It was possible to map some of the local and non-local driving forces in change, and farmers’ reasons for investment and outcomes of adoption. Like kettles, staircases, bathtubs, or televisions, Global Positioning Systems or ‘GPS’ were just another, everyday household items that were integrated into farm systems. Unlike material objects, GPS is like a worldwide radio station and available to everyone with access to the right knowledge and technologies. Once these systems were set up and running, they ticked along quietly, soon loosing their momentous significance, thereby fading away into the ‘background noise’ of everyday life. Over four years of research, it was fairly easy to observe how farmers opted into these new systems and observe the outcomes of adoption, most noticeably huge increases in accuracy in field work, crop row work and accounting.

Another query the book addresses is the issue of a revolution occurring whilst at the same time not occurring. For many involved in cultural resistance movements to industrial agriculture, still engaged in either conventional or traditional farming methods, the precision farming revolution may not be occurring. Bruno Latour’s (1993) We Have Never Been Modern suggests that not everyone around the world is on the same page of modern, progressive culture – or, not all farmers are modern. For many small hold farmers in undeveloped or ‘non-modern’ cultures around the world who cannot afford the machinery and equipment to begin conventional industrial farming, the precision farming revolution may never occur – or it may occur only perceptively, ideologically, elsewhere, to farmers far removed from local settings or beyond the local horizons.

If it were the case that not all farmers will be affected by the precision farming systems then how should researchers address the notion of ‘revolution’? How should someone distinguish between ‘precision revolution’ or ‘next-green revolution’ and ‘digital revolution’? The book treats ‘agricultural revolution’ as two kinds of things. On the one hand the digital revolution in agriculture was a very real, tangible event that will affect the lives of billions of farmers around the world as well as current and future generations of food consumers. On the other hand, the idea of revolution played an instrumental role in the revolution.
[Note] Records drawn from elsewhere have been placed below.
theorem State.countProof_fr {bl : Blocks} {s0 : State} {s : State} (r : Role) (ok : Bool)
    (hm : Blocks.le { key := true } bl = true) (hev : Keeps bl s0 s) :
    Keeps bl s0 (State.countProof s r ok) := by
  unfold State.countProof
  repeat' first
    | with_reducible apply keeps_ite
    | (with_reducible apply keeps_mk (a := { key := true }) hm; dsimp only [cond_true, cond_false] <;> exact rfl; with_reducible assumption)

theorem State.recordProof_fr {bl : Blocks} {s0 : State} {s : State} (r : Role) (ok : Bool) (source path : Nat)
    (hm : Blocks.le { evt := true, way := true } bl = true) (hev : Keeps bl s0 s) :
    Keeps bl s0 (State.recordProof s r ok source path) := by
  unfold State.recordProof
  repeat' first | with_reducible assumption | with_reducible apply State.recordAs_fr

theorem State.serveProof_fr {bl : Blocks} {s0 : State} {s : State} (i : Fin 4) (c : Session) (tx : Nat) (body : List Byte)
    (hm : Blocks.le { adm := true, fsp := true, evt := true, key := true, way := true, out := true } bl = true) (hev : Keeps bl s0 s) :
    Keeps bl s0 (State.serveProof s i c tx body) := by
  unfold State.serveProof
  repeat' first
    | with_reducible assumption
    | exact Blocks.le_trans rfl hm
    | with_reducible apply State.countProof_fr
    | with_reducible apply State.fspViolation_fr
    | with_reducible apply State.malformed_fr
    | with_reducible apply State.modSession_fr
    | with_reducible apply State.recordProof_fr
    | with_reducible apply State.respond_fr
    | with_reducible apply keeps_ite
    | (with_reducible apply keeps_mk (a := { adm := true, fsp := true, evt := true, key := true, way := true, out := true }) hm; dsimp only [cond_true, cond_false] <;> exact rfl; split)

theorem execRoleProof_fr {bl : Blocks} {s0 s1 : State} (sess : Fin 4) (role : Byte) (tx : Word) (body : List Byte) {s : State} (e : execRoleProof sess role tx body s = .next s1)
    (hm : Blocks.le { adm := true, fsp := true, evt := true, key := true, way := true, out := true } bl = true) (hev : Keeps bl s0 s) : Keeps bl s0 s1 := by
  unfold execRoleProof at e
  refine keeps_next e ?_
  repeat' first
    | with_reducible assumption
    | exact Blocks.le_trans rfl hm
    | refine fun (_ : Keeps _ _ _) => ?_
    | with_reducible apply keeps_whenLive
    | with_reducible apply State.request_fr
    | with_reducible apply State.serveProof_fr
    | intro x

theorem execRoleLapse_fr {bl : Blocks} {s0 s1 : State} (sess : Fin 4) {s : State} (e : execRoleLapse sess s = .next s1)
    (hm : Blocks.le { adm := true, fsp := true, evt := true, way := true, out := true } bl = true) (hev : Keeps bl s0 s) : Keeps bl s0 s1 := by
  unfold execRoleLapse at e
  refine keeps_next e ?_
  repeat' first
    | with_reducible assumption
    | exact Blocks.le_trans rfl hm
    | refine fun (_ : Keeps _ _ _) => ?_
    | with_reducible apply keeps_iff
    | with_reducible apply keeps_whenLive
    | with_reducible apply State.fspViolation_fr
    | with_reducible apply State.modSession_fr
    | (with_reducible apply keeps_mk (a := { adm := true, fsp := true, evt := true, way := true, out := true }) hm; dsimp only [cond_true, cond_false] <;> exact rfl; split)
    | intro x

theorem State.settle_fr {bl : Blocks} {s0 : State} {s : State} (seq : Nat)
    (hm : Blocks.le { rad := true, node := true, adm := true, fsp := true, evt := true } bl = true) (hev : Keeps bl s0 s) :
    Keeps bl s0 (State.settle s seq) := by
  unfold State.settle
  repeat' first
    | (with_reducible apply keeps_mk (a := { rad := true, node := true, adm := true, fsp := true, evt := true }) hm; dsimp only [cond_true, cond_false] <;> exact rfl; with_reducible assumption)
The revolution was something conceptual, sometimes sensationalistic and ideological in a hegemonic or monolithic sense. Hegemonic ideology and metanarratives of revolution or ‘the future of farming’ were envisioned by actors within agricultural industries or within geopolitical spheres, then disseminated, circulated, and communicated to local farmers in advanced cultures. Such systems of ideas about ‘cutting edge revolution’ got people to move, act, behave differently, or invest money.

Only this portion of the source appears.